A comparison of ProSeal laryngeal mask airway, I-gel and endotracheal tube insertion by novices in a simulated difficult airway scenario
Article information
Abstract
Methods:
A total of 109 novices participated in a brief educational session about PLMA, I-gel and ETI. The sequence of the airway devices was randomized for each participant using a computer-generated random table, and the devices were inserted in a manikin with restricted cervical spine movement. A nasogastric (NG) tube was then inserted through each SAD. In the case of ETI, the NG tube was inserted through the manikin’s nostril.
Results:
The success rate at the first insertion attempt was 93.6% for the I-gel compared with 72.5% for the PLMA and 19.3% for ETI. The I-gel also enabled a significantly shorter insertion time than the PLMA (I-gel 26.3 ± 21.9 sec and PLMA 36.0 ± 35.4 sec). The novices showed high success rates for NG tube insertion using SADs (PLMA 96.3% and I-gel 98.1%) compared with ETI (24.8%).
Conclusions:
We found that the I-gel provided a better first time success rate and a shorter insertion time than PLMA and ETI, which indicated that the I-gel may be preferable for difficult airway management by novices.
Background:
Insertion of supraglottic airway devices (SADs) can be technically easier to perform for novices than endotracheal intubation (ETI), particularly in a situation with difficult airway management. We evaluated the efficacy and usefulness of the ProSeal laryngeal mask airway (PLMA), I-gel, and ETI when used by novices in a simulated difficult airway scenario.
INTRODUCTION
Endotracheal intubation (ETI) is perceived as the gold standard for securing the airway in resuscitation victims. The latest European Resuscitation Council Guidelines suggest minimizing interruptions to chest compressions to protect heart and brain function [1]. Thus, ETI should be achieved as quickly as possible with the least possible interruption to chest compressions. However, ETI is a difficult skill to acquire and may be impossible in a patient with a difficult airway. Prolonged intubation times or misinserted endotracheal tubes by inexperienced personnel can lead to the life threatening deterioration of the patient’s condition. A study to determine the incidence of unrecognized misplaced endotracheal tubes by paramedics found that 25% of the patients had improperly placed endotracheal tubes [2].

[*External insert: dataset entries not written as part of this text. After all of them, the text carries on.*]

-- ==== Sys2Proof/Machine/Runs.lean ====
section
/-! DEFINITION. Runs of graphs: their bindings, the content of their tensors, the end of an operation and of a run, and the cache rows of a
step (R142–R148, R230, R235, R237, R319, R325, R327). -/
namespace Sys2Proof.Machine

/-! ## Access -/

/-- The run of a command. -/
def runOf (s : State) (cid : Nat) : Option Run := s.runs.find? (fun r => r.cid == cid)

/-! ## Binding lists (R142, R143, R327) -/

/-- The tensors that host software binds: INPUT and OUTPUT, less those of the cache map (R237, R319). -/
def boundTensors (g : Graph) (skip : List Nat) : List TensorDesc :=
  g.tensors.filter (fun t => (t.kind == 0 || t.kind == 1) && !skip.contains t.id)

/-- One binding: the tensor, the index of its handle, and the actual leading size given. -/
structure Binding where
  tensor : TensorDesc
  handle : MemHandle
  rows : Nat
  deriving DecidableEq, Repr

/-- One entry of a list, when it may stand: the handle of a dynamic INPUT holds the rows that are given (DESIGN CHOICE, log 76). -/
def bindingOf (s : State) (t : TensorDesc) (e : List Byte) : Option Binding :=
  let rows := field 8 8 e
  match memHandle s (field 0 8 e) with
  | none => none
  | some h =>
    if h.size < (if t.kind = 0 ∧ t.dynamic = true then t.bytesAt (withLead rows t.dims) else t.storage) then none
    else if t.kind = 0 ∧ t.dynamic = true then (if 1 ≤ rows ∧ rows ≤ t.dims.getD 0 0 then some ⟨t, h, rows⟩ else none)
    else if rows = 0 then some ⟨t, h, 0⟩ else none

/-- Whether every OUTPUT handle is bound once (R143). -/
def outputsAlone (l : List Binding) : Bool :=
  l.all (fun b => b.tensor.kind != 1 || (l.filter (fun c => c.handle.index == b.handle.index)).length == 1)

/-- The bindings of a list of n entries; none completes the command with BAD_DESCRIPTOR. -/
def bindingsOf (s : State) (g : Graph) (skip : List Nat) (n : Nat) (l : List Byte) : Option (List Binding) :=
  let ts := boundTensors g skip
  if ts.length ≠ n then none
  else match allSome (List.zipWith (bindingOf s) ts (entries 0 16 n l)) with
    | some bs => if outputsAlone bs then some bs else none
    | none => none

/-- The handles a run uses. -/
def Run.handles (r : Run) : List Nat := r.bound.map (·.2)

/-- The handles a run writes. -/
def Run.writes (r : Run) : List Nat :=
  (r.bound.filter (fun b => match findTensor r.graph.tensors b.1 with | some t => t.kind == 1 | none => false)).map (·.2)

/-- The ring a command came from. -/
def ringOf (s : State) (cid : Nat) : Option Nat := (cmdAt s cid).map (·.ring)

/-- The handles that a launch's slots name, and those of its read-write slots (R179). -/
def launchUses (s : State) (l : Launch) : List Nat × List Nat :=
  let hs := (List.range 16).filterMap (fun k => (memHandle s (l.slots.getD k 0)).map (fun h => (k, h.index)))
  (hs.map (·.2), (hs.filter (fun p => (l.kernel.slots.getD p.1 (0, 0, 0)).2.1 == 2)).map (·.2))

/-- Every run and launch in flight: its command, the handles it uses and those it writes. -/
def workUses (s : State) : List (Nat × List Nat × List Nat) :=
  s.runs.map (fun r => (r.cid, r.handles, r.writes)) ++ s.launches.map (fun l => (l.cid, launchUses s l))
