-- ==== Sys2Proof/Machine/GraphRows.lean ====
section
/-! DEFINITION. Graph commands and the operations of a run: GRAPH_LOAD, GRAPH_RUN, Table 5-5 (Chapter 5). -/
namespace Sys2Proof.Machine

/-! ## Loading (R120, R121, R322) -/

/-- GRAPH_LOAD: the image read from host memory is checked and kept. -/
def execGraphLoad (cid : Nat) (image : List Byte) (s : State) : Host.Outcome State Fault Refusal :=
  .next (s.hostCommand cid 0x30 (fun _ _ => none) (fun c t =>
    if image.length ≠ c.arg 0x10 4 then s
    else match checkGraph image with
      | .bad st kind index _ =>
        if st = .badDescriptor then t.finishCmd cid st [(0x20, 4, index), (0x24, 1, kind)] else t.finishCmd cid st [(0x20, 4, 0xFFFFFFFF)]
      | .good g =>
        match freeIndex (t.graphs.map (·.1)) 1024 with
        | none => t.finishCmd cid .noResource [(0x20, 4, 0xFFFFFFFF)]
        | some i =>
          let gen := genOf t.graphGen i
          let u : State := { t with graphs := t.graphs ++ [(i, gen, g)] }
          (u.noteGen 2 gen).finishCmd cid .ok [(0x14, 8, handleWord 2 gen i), (0x1C, 4, g.crc), (0x20, 4, 0xFFFFFFFF)]))

/-! ## Starting a run (R142–R146, R216, R324, R328) -/

/-- The participants of a block: rank and modules in rank order (R328); none completes the run with BAD_DESCRIPTOR. -/
def participantsOf (s : State) (g : Graph) (l : List Byte) : Option (Nat × List Nat) :=
  let n := field 0 2 l
  let rank := field 2 2 l
  let ms := (List.range n).map (fun i => field (8 + 2 * i) 2 l)
  if 1 ≤ n ∧ n ≤ 4096 ∧ rank < n ∧ zeroes 4 4 l = true ∧ ms.all (fun m => decide (m < 4096)) = true ∧ ms.getD rank 0 = ownId s % 4096
      ∧ g.colls.all (fun k => k.participants == n) = true then some (rank, ms) else none

/-- The model a run reads: none when the graph has no WEIGHT; otherwise its slot and the epoch of its acceptance, or the status that stops the run
(R145, R242; log 26). -/
def runModel (s : State) (g : Graph) (handle : Nat) (held : Option (Nat × Nat)) : Except Status (Option (Nat × Nat)) :=
  let ws := g.tensors.filter (fun t => t.kind == 4)
  if ws.isEmpty then (if handle = 0 then .ok none else .error .badDescriptor)
  else match modelHandle s handle with
    | none => .error .badDescriptor
    | some k =>
      let m := modelAt s k
      let e := (held.map (·.2)).getD m.current
      if ws.all (weightMatches m e) then .ok (some (k, e)) else .error .badDescriptor

/-- What each bound INPUT is known to be before it is read. -/
def inputVals (l : List Binding) : List TensorVal :=
  (l.filter (fun b => b.tensor.kind == 0)).map (fun b =>
    { id := b.tensor.id, dims := if b.tensor.dynamic then withLead b.rows b.tensor.dims else b.tensor.dims, bytes := [], records := [] })

/-- A new run, not yet begun. -/
def newRun (cid : Nat) (g : Graph) (l : List Binding) (seed : DWord) (inst : Word) (rowsAddr : Nat) : Run :=
  { cid, graph := g, graphIndex := none, model := none, epoch := 0, seed, inst, bound := l.map (fun b => (b.tensor.id, b.handle.index)),
    vals := inputVals l, temps := [], opsDone := [], opsFailed := [], session := none, sessionGen := 0, tokens := 0, rebuild := false, rowsAddr, begun := false,
    rank := 0, modules := [], spilledRead := false, reached := [] }

/-- A run begins once no earlier run of its ring holds its handles (R146, log 25). -/
def State.tryBegin (cid : Nat) (role : Role) (s : State) : State :=
  match runOf s cid with
  | some r => if r.begun || runWaits s r then s else s.beginRun cid role
  | none => s

/-- Whether a handle names a model that is not READY (log 26). -/
def modelAway (s : State) (handle : Nat) : Bool :=
  match modelHandle s handle with
  | some k => (modelAt s k).state != .ready
  | none => false

/-- Acceptance of GRAPH_RUN as far as its descriptor tells: the graph, BUSY and RETRY_LATER (R146, R216, R324). -/
def graphRunStop (c : Cmd) (s : State) : Option State :=
  let h := c.arg 8 8
  match graphHandle s h with
  | none => some (s.finishCmd c.cid .badDescriptor (graphFields s h none 0 0xFFFFFFFF 0))
  | some (i, _, g) =>
    if selftestRunning s || decide (64 ≤ (s.runs.filter (fun r => r.graphIndex == some i)).length + waitingOn s 0x31 h) then
      some (s.finishCmd c.cid .busy (graphFields s h (some g) 0 0xFFFFFFFF 0))
    else if overloaded s .mash || (g.tensors.any (fun t => t.kind == 4) && modelAway s (c.arg 0x10 8)) then
      some (s.finishCmd c.cid .retryLater (graphFields s h (some g) 0 0xFFFFFFFF 0))
    else none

The supraglottic airway devices (SADs) are an alternative to ETI because SADs are technically easier to use than ETI with a conventional Macintosh laryngoscope, as shown by Lee et al. [3], who found that with novice operators who were unfamiliar with airway devices, SADs were faster and easier than ETI with a Macintosh laryngoscope in difficult airway scenarios. However, SADs also have the limitation that they do not prevent aspiration of gastric contents as reliably as ETI due to the low pressure seal. Currently, new SADs, including the ProSeal laryngeal mask airway (PLMA) and I-gel, have been developed with a better airway seal and a drainage tube to enable venting of regurgitated gastric contents and nasogastric (NG tube) tube placement. Previous studies have reported that PLMA and I-gel were superior for use in patients with a risk of aspiration [4] and provided higher leak pressures of the airway than the classic laryngeal mask airway (LMA) [5,6]. In addition, experienced operators achieved successful insertion of a NG tube using PLMA or I-gel in all cases in trial scenarios [7,8]. Therefore, instead of ETI, the PLMA and I-gel might be ideal airway devices for novice in emergency situations, particularly for patients with difficult airways and gastric distension.

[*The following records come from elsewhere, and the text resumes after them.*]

-- ==== Sys2Proof/Machine/Placement.lean ====
section
/-! DEFINITION. DMA_COPY, ROLE_PLAN and PLACEMENT_QUERY (R190, R200, R219, R221, R330, R333, R334). -/
namespace Sys2Proof.Machine

/-! ## DMA_COPY (R330) -/

/-- Bytes of one side of a copy: a byte count, or a one-dimensional tensor of so many elements. -/
def dmaBytes (same : Bool) (fmt len : Nat) : Nat := if same then len else denseBytes fmt [len] 0

/-- The bytes a copy writes. -/
def dmaConvert (src dst : Nat) (c : Conv) (len : Nat) (l : List Byte) : List Byte :=
  if src = dst then l
  else
    let d : Dest := { fmt := dst, axis := 0, dims := [len], conv := c, seed := 0, tensor := 0, inst := 0 }
    packDense dst 0 [len] (d.encode ((unpackDense src 0 [len] l).map (elemValue src)))

/-- Whether a side of a copy is a live handle that holds so many bytes from an offset, or a host address. -/
def dmaSideOk (s : State) (kind handle off n : Nat) : Bool :=
  kind == 0 || (match memHandle s handle with | some h => decide (off + n ≤ h.size) | none => false)

/-- The pieces of a handle side. -/
def dmaPieces (s : State) (handle off n : Nat) : List Extent := match memHandle s handle with | some h => pieces h.extents off n | none => []

/-- Acceptance of DMA_COPY: its conversion, and both sides in their handles (R330). -/
def dmaStop (c : Cmd) (s : State) : Option State :=
  let sf := c.arg 0xA 1
  let df := c.arg 0xB 1
  let same := sf == df
  let ok : Bool := match (if same then some conv0 else convOf (c.arg 0xC 1)) with
    | none => false
    | some v => v.round != .sr && dmaSideOk s (c.arg 8 1) (c.arg 0x10 8) (c.arg 0x18 8) (dmaBytes same sf (c.arg 0x30 8))
                && dmaSideOk s (c.arg 9 1) (c.arg 0x20 8) (c.arg 0x28 8) (dmaBytes same df (c.arg 0x30 8))
  if ok then none else some (s.finishCmd c.cid .badDescriptor [])

/-- DMA_COPY: bytes moved, or elements converted, between host memory and handles; `source` is what the host's memory holds when the source
is a host address (R330). -/
def execDmaCopy (cid : Nat) (source : List Byte) (s : State) : Host.Outcome State Fault Refusal :=
  .next (s.commandReading cid 0x40 (((cmdAt s cid).map (fun c => c.arg 8 1 == 0)).getD false) dmaStop (fun c t =>
    let sf := c.arg 0xA 1
    let df := c.arg 0xB 1
    let same := sf == df
    let len := c.arg 0x30 8
    let ns := dmaBytes same sf len
    let nd := dmaBytes same df len
    let v := ((if same then some conv0 else convOf (c.arg 0xC 1))).getD conv0
    if c.arg 8 1 = 0 ∧ source.length ≠ ns then s
    else
      let from_ := if c.arg 8 1 = 0 then [] else dmaPieces t (c.arg 0x10 8) (c.arg 0x18 8) ns
      let to_ := if c.arg 9 1 = 0 then [] else dmaPieces t (c.arg 0x20 8) (c.arg 0x28 8) nd
      if memWaits t (from_ ++ to_) then t
      else match t.badAccessBy cid true from_, t.badAccessBy cid false to_ with
      | some u, _ => u
      | none, some u => u
      | none, none =>
        let out := dmaConvert sf df v len (if c.arg 8 1 = 0 then source else readPieces t.mem.cells from_)
        let u := t.touch false from_
        if c.arg 9 1 = 0 then u.finishWrites cid .ok [(0x14, 8, nd)] [(c.arg 0x20 8 + c.arg 0x28 8, out)]
        else (u.writeMem to_ out).finishCmd cid .ok [(0x14, 8, nd)]))

/-! ## ROLE_PLAN (R190, R200, R201, R333) -/

/-- rflags of Table 7-5. -/
def rflags (s : State) : Nat := bnat (decide (s.cel.plansMade < 2)) + 2 * bnat s.cel.freeze + 4 * bnat s.cel.boundsSet + 8 * bnat s.cel.hintsClipped

/-- The module role given last: one that waits for its plan, else the one in force. -/
def roleGiven (s : State) : Role := s.cel.newRole.getD s.cel.moduleRole

/-- Result fields of ROLE_PLAN. -/
def rolePlanFields (s : State) : List (Nat × Nat × Nat) :=
  let b := s.cel.bounds
  [(0x14, 4, s.cel.plan + 1), (0x18, 2, b.minM), (0x1A, 2, b.maxM), (0x1C, 2, b.minD), (0x1E, 2, b.maxD), (0x20, 2, b.minC), (0x22, 2, b.maxC),
   (0x24, 1, (roleGiven s).code), (0x25, 1, rflags s)]

/-- ROLE_PLAN: bounds, FREEZE and module role for the next plan. -/
def execRolePlan (cid : Nat) (s : State) : Host.Outcome State Fault Refusal :=
  .next (s.command cid 0x50 (fun c t =>
    let fl := c.arg 0x14 1
    let b : Bounds := if bit 2 fl then Bounds.reset
      else { minM := c.arg 8 2, maxM := c.arg 0xA 2, minD := c.arg 0xC 2, maxD := c.arg 0xE 2, minC := c.arg 0x10 2, maxC := c.arg 0x12 2 }
    let role := (Role.ofCode (c.arg 0x15 1)).getD .none
    let change := bit 1 fl && roleGiven t != role
    if b.maxM < b.minM ∨ b.maxD < b.minD ∨ b.maxC < b.minC then t.finishCmd cid .badDescriptor []
    else if (computeSites t).length < b.minM + b.minD + b.minC then t.finishCmd cid .noResource []
    else if change && (!t.sessions.isEmpty || !t.runs.isEmpty || !t.launches.isEmpty || t.host.cmds.any (fun d => d.waits && (d.opcode == 0x31 || d.opcode == 0x33))) then t.finishCmd cid .busy []
    else
      let u : State := { t with cel := { t.cel with bounds := b, boundsSet := !bit 2 fl, boundsNew := true, freeze := bit 0 fl && !bit 2 fl, hintsClipped := false,
                                                    newRole := if change then some role else t.cel.newRole } }
      u.finishCmd cid .ok (rolePlanFields u)))

/-! ## PLACEMENT_QUERY (R219, R221, R334) -/

/-- Byte n of the site list of Table 7-5: a tile that drains is shown under its new role, as it is counted (log 64). -/
def siteByte (s : State) (n : Nat) : Nat :=
  let t := tileAt s n
  t.state.code + 16 * (if t.state = .compute then t.planRole.code else 0) + 64 * bnat t.draining

/-- The MODULE report (Table 7-5). -/
def moduleReport (s : State) : List Byte :=
  let c := roleCounts s
  let held (f : Place → Bool) : Nat := (s.cel.blocks.filter (fun b => f b.place)).length
  leBytes 4 s.cel.plan ++ leBytes 4 s.cel.lastChange ++ leBytes 1 s.cel.moduleRole.code ++ leBytes 1 (rflags s)
  ++ leBytes 2 ((List.range 64).filter (fun n => (tileAt s n).draining)).length ++ leBytes 2 c.1 ++ leBytes 2 c.2.1 ++ leBytes 2 c.2.2 ++ leBytes 2 0
  ++ leBytes 4 (groupCells s .mash) ++ leBytes 4 (groupCells s .draught) ++ leBytes 4 (groupCells s .cask) ++ leBytes 4 s.cel.wMash
  ++ leBytes 4 s.cel.wDraught ++ leBytes 4 s.cel.kvRate ++ leBytes 4 0 ++ leBytes 8 (held Place.isSite) ++ leBytes 8 (held Place.isCxl)
  ++ leBytes 8 (held Place.isRemote) ++ (List.range 8).flatMap (fun r => leBytes 1 (Nat.min (s.cel.loads.rows.getD r 0) 255))
  ++ (List.range 64).flatMap (fun n => leBytes 1 (siteByte s n)) ++ List.replicate 16 0

/-- The peer that holds most of a session's remote blocks, ties to the lowest name. -/
def mainPeer (bs : List KvBlock) : Option Nat :=
  let ps := bs.filterMap (fun b => match b.place with | .remote p => some p | _ => none)
  let count (p : Nat) : Nat := (ps.filter (· == p)).length
  pickBy (fun a b => decide (count b < count a) || (count a == count b && decide (a < b))) ps.eraseDups

/-- The SESSION report (Table 7-6). -/
def sessionReport (s : State) (handle : Nat) (x : Session) : List Byte :=
  let bs := s.cel.blocks.filter (fun b => b.session == x.index)
  let held (f : Place → Bool) : Nat := (bs.filter (fun b => f b.place)).length
  leBytes 8 handle ++ leBytes 4 bs.length ++ leBytes 4 (held Place.isSite) ++ leBytes 4 (held Place.isCxl) ++ leBytes 4 (held Place.isRemote)
  ++ leBytes 4 (bs.filter (fun b => !b.sealed)).length ++ leBytes 2 ((mainPeer bs).getD 0xFFFF) ++ leBytes 2 0

/-- Weight shards of a model that lie in the CXL tier; one that an evacuation has sent to a peer does not (Table 7-7, R271). -/
def spilledShards (m : Model) : List Shard := m.shards.filter (fun x => x.spilled && x.atPeer.isNone)

/-- Weight bytes of a model at its epochs: local, spilled. -/
def modelBytes (m : Model) : Nat × Nat :=
  (total ((m.shards.filter (fun x => !x.spilled)).map (fun x => x.data.length)), total ((spilledShards m).map (fun x => x.data.length)))

/-- All weight bytes of a model at its epochs. -/
def weightTotal (m : Model) : Nat := total (m.shards.map (fun x => x.data.length))

/-- Sites that hold weights of a model. -/
def modelSites (m : Model) : Nat :=
  ((List.range 64).filter (fun n => m.shards.any (fun x => !x.spilled && x.stripes.any (inPlace (.site n))))).length

/-- The predicted rate of R219 as FP32 bits: the smaller of local bandwidth over local bytes and 480 GB/s over spilled bytes. -/
def predictedRate (s : State) (m : Model) : Nat :=
  let (loc, sp) := modelBytes m
  let bw := 1000000000 * Nat.min (360 * modelSites m) (720 * (roleSites s .draught).length)
  let q (a b : Nat) : Nat := fround (ratioNum (a, b))
  if loc = 0 ∧ sp = 0 then 0
  else if sp = 0 then q bw loc
  else if loc = 0 then q 480000000000 sp
  else if bw * sp ≤ 480000000000 * loc then q bw loc else q 480000000000 sp

/-- The MODEL report (Table 7-7). -/
def modelReport (s : State) (handle : Nat) (m : Model) : List Byte :=
  let b := modelBytes m
  leBytes 8 handle ++ leBytes 8 (weightTotal m) ++ leBytes 8 b.2 ++ leBytes 4 (spilledShards m).length ++ leBytes 4 (predictedRate s m)
  ++ leBytes 2 (modelSites m) ++ leBytes 2 (roleSites s .draught).length ++ List.replicate 12 0

/-- What a report says of the time of the query: tiles DRAINING, in count and in the site bytes (Table 7-5), the predicted rate and the DRAUGHT tiles
in it (Table 7-7). -/
def atQuery (live plan : List Byte) : Nat → List Byte
  | 0 => overlay 0x50 (List.zipWith (fun (now was : Byte) => (was &&& 0xBF) ||| (now &&& 0x40)) (slice 0x50 64 live) (slice 0x50 64 plan))
      (overlay 0x0A (slice 0x0A 2 live) plan)
  | 2 => overlay 0x22 (slice 0x22 2 live) (overlay 0x1C (slice 0x1C 4 live) plan)
  | _ => plan

/-- A report as the last plan found it; where that plan knew nothing of what is asked, as it is now (R221; log 64). -/
def reportOf (live : List Byte) (plan : Option (List Byte)) (kind : Nat) : List Byte :=
  match plan with
  | some l => atQuery live l kind
  | none => live

/-- The report asked for; none for an unknown handle. -/
def placementReport (s : State) (kind handle : Nat) : Option (List Byte) :=
  match kind with
  | 0 => some (reportOf (moduleReport s) (if s.cel.planModule.isEmpty then none else some s.cel.planModule) 0)
  | 1 => (sessionHandle s handle).map (fun x => reportOf (sessionReport s handle x) (lookupKey handle s.cel.planSessions) 1)
  | 2 => (modelHandle s handle).map (fun k => reportOf (modelReport s handle (modelAt s k)) (lookupKey handle s.cel.planModels) 2)
  | _ => none

/-- PLACEMENT_QUERY: the report goes to the host buffer. -/
def execPlacementQuery (cid : Nat) (s : State) : Host.Outcome State Fault Refusal :=
  .next (s.command cid 0x51 (fun c t =>
    match placementReport t (c.arg 8 1) (c.arg 0x10 8) with
    | none => t.finishCmd cid .badDescriptor []
    | some l =>
      let f := [(0x14, 4, l.length), (0x18, 4, t.cel.plan)]
      if c.arg 0x20 4 < l.length then t.finishCmd cid .tooLarge f else t.finishWrites cid .ok f [(c.arg 0x18 8, l)]))

end Sys2Proof.Machine
end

The purpose of this study was to evaluate the clinical usefulness of the PLMA and I-gel for inexperienced operators in a simulated difficult airway scenario by comparing their use with ETI via a Macintosh laryngoscope in terms of the success rate, insertion time and ease of insertion. Following each airway device insertion, we also investigated the feasibility of NG tube placement for venting of gastric contents.
MATERIALS AND METHODS
This study was approved by the Institutional Review Board and was registered in a clinical trial registry before recruitment of the first subject. Written informed consent was obtained from medical students with no previous experience with a direct laryngoscope or any SADs. All of the participants were informed of the objective of the study and received a standardized audio-visual education session lasting 45 min that explained techniques for ETI using direct laryngoscopy and PLMA and I-gel insertion. Following the lecture, participants performed five supervised insertions of each device in a standard manikin with a normal airway setting. The novices practiced ETI using an endotracheal tube with a preloaded stylet and a Macintosh laryngoscope with a size 3 curved blade. The PLMA (Teleflex, San Diego, California, USA) was inserted using the index finger as described in the manufacturer’s guidelines. The I-gel (Intersurgical Ltd., Berkshire, United Kingdom) was inserted according to the product literature provided by the manufacturer. After insertion of each device, the participants performed NG tube insertion under the guidance of the same study investigator.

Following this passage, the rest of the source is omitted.